Christine N. Metz scite author profile

Fibrocytes are a distinct population of blood-borne cells that display a unique cell surface phenotype (collagen I+/CD11b+/CD13+/CD34+/CD45RO+/MHC class II+/CD86+) and exhibit potent immunostimulatory activities. Circulating fibrocytes rapidly enter sites of tissue injury, suggesting an important role for these cells in wound repair. However, the regulatory processes that govern the differentiation of blood-borne fibrocytes and the mechanisms that underlie the migration of these cells to wound sites are currently not known. We report herein that ex vivo cultured fibrocytes can differentiate from a CD14+-enriched mononuclear cell population and that this process requires contact with T cells.

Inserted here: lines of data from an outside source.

/-- An instruction line as the caches from `level` down hold it: 0 the core's L1, 1 the cluster's L2, 2 the slices. It enters
those levels. -/
def instrFill (s : State) (c part l level : Nat) : State :=
  let k := clusterOf c
  let h := dieOfPa (128 * l)
  let x := match tfind (s.core c).l1i l with
    | some x => x
    | none => match tfind (s.cluster k).l2i l with
      | some x => x
      | none => match tfind (s.die h).l2i l with
        | some x => x
        | none => homeLine s l
  let s := homeUse (s.modDie h (fun d => { d with l2i := tset l x d.l2i })) part (128 * l)
  let s := if level ≤ 1 then s.modCluster k (fun y => { y with l2i := instrEnter l2iLines l x y.l2i }) else s
  if level = 0 then s.modCore c (fun y => { y with l1i := instrEnter l1iLines l x y.l1i }) else s

/-! ### Bank memory, windows, endpoints -/

def granule : Nat := 1536 * 1024
def bankKey (die b : Nat) : Nat := die * 2 ^ 27 + b

/-- Where a byte of a die's bank memory lies: sector, slice, row and byte within the line (R252). -/
structure BankPlace where
  sector : Nat
  slice : Nat
  row : Nat
  byte : Nat
  deriving DecidableEq, Repr

def bankPlace (b : Nat) : BankPlace :=
  let l := b / 128
  { sector := l % 3, slice := l / 3 % 32, row := l / 96, byte := b % 128 }

/-- Names 8 B of a die's bank memory by their place: slice of the die, row of 128 B, and the 8 B in it. -/
def bankUnit (die b : Nat) : Nat :=
  let p := bankPlace b
  (((die * 3 + p.sector) * 32 + p.slice) * 8192 + p.row) * 16 + p.byte / 8

/-- What is stored under a bank byte is its value XOR what the last change of size or range left there (R252). -/
def bankBase (s : State) (die b : Nat) : Byte :=
  let e := tget 0 (s.die die).bankEpoch (b / granule)
  if e = 0 then 0 else Config.bankByte die e b

def bankGet (s : State) (die b : Nat) : Byte := mget s.bank (bankKey die b) ^^^ bankBase s die b
def bankSet (s : State) (die b : Nat) (x : Byte) : State :=
  { s with bank := mset s.bank (bankKey die b) (x ^^^ bankBase s die b) }

/-- Granules of a die's bank memory (R252, R373). -/
def bankGranules (s : State) (die : Nat) : Nat := 96 * (s.die die).hsteps * 128 * 1024 / granule

/-- A granule's contents become undefined, or zero. -/
def bankUndefine (s : State) (die g : Nat) (zero : Bool) : State :=
  let s := { s with bank := mclear s.bank (bankKey die (g * granule)) granule }
  if zero then s.modDie die (fun d => { d with bankEpoch := tdel g d.bankEpoch })
  else
    let (e, s) := freshId s
    s.modDie die (fun d => { d with bankEpoch := tset g e d.bankEpoch })

def bankUndefineAll (s : State) (die g : Nat) (zero : Bool) : Nat → State
  | 0 => s
  | n + 1 => bankUndefineAll (bankUndefine s die g zero) die (g + 1) zero n

def window (s : State) (part win : Nat) : Win := tget {} (s.part part).wins win
def winValid (w : Win) : Bool := w.flags.getLsbD 0
def winDie (w : Win) : Nat := w.flags.toNat / 8 % 4
def hostKey (part : Nat) (addr : Nat) : Nat := part * 2 ^ 64 + addr % 2 ^ 64

/-- The endpoint-table entry of a partition on a die (R382). -/
def epEntry (s : State) (part die ep : Nat) : DWord := tget 0 (s.part part).eps (1024 * die + ep)
def epTpart (e : DWord) : Nat := e.toNat / 2 % 16
def remoteKey (ep tpart off : Nat) : Nat := (ep * 16 + tpart) * 2 ^ 50 + off

/-! ### Places -/

def Loc.add (l : Loc) (n : Nat) : Loc :=
  match l with
  | .hbm pa => .hbm (pa + n)
  | .bank d b => .bank d (b + n)
  | .scratch c o => .scratch c (o + n)
  | .remote d p e o => .remote d p e (o + n)
  | .host p w o => .host p w (o + n)
  | .zero => .zero

/-- A byte at its point of performance (R246). -/
def locByte (s : State) : Loc → Byte
  | .hbm pa => mget s.hbm pa
  | .bank d b => bankGet s d b
  | .scratch c o => mget (s.core c).scratch o
  | .remote d p e o => mget s.remote (remoteKey e (epTpart (epEntry s p d e)) o)
  | .host p w o => mget s.host (hostKey p ((window s p w).base.toNat + o))
  | .zero => 0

Furthermore, we demonstrate that TGF-β1 (1–10 ng/ml), an important fibrogenic and growth-regulating cytokine involved in wound healing, increases the differentiation and functional activity of cultured fibrocytes. Because fibrocytes home to sites of tissue injury, we examined the role of chemokine/chemokine receptor interactions in fibrocyte trafficking. We show that secondary lymphoid chemokine, a ligand of the CCR7 chemokine receptor, acts as a potent stimulus for fibrocyte chemotaxis in vitro and for the homing of injected fibrocytes to sites of cutaneous tissue injury in vivo. Finally, we demonstrate that differentiated, cultured fibrocytes express α smooth muscle actin and contract collagen gels in vitro, two characteristic features of wound-healing myofibroblasts. These data provide important insight into the control of fibrocyte differentiation and trafficking during tissue repair and significantly expand their potential role during wound healing.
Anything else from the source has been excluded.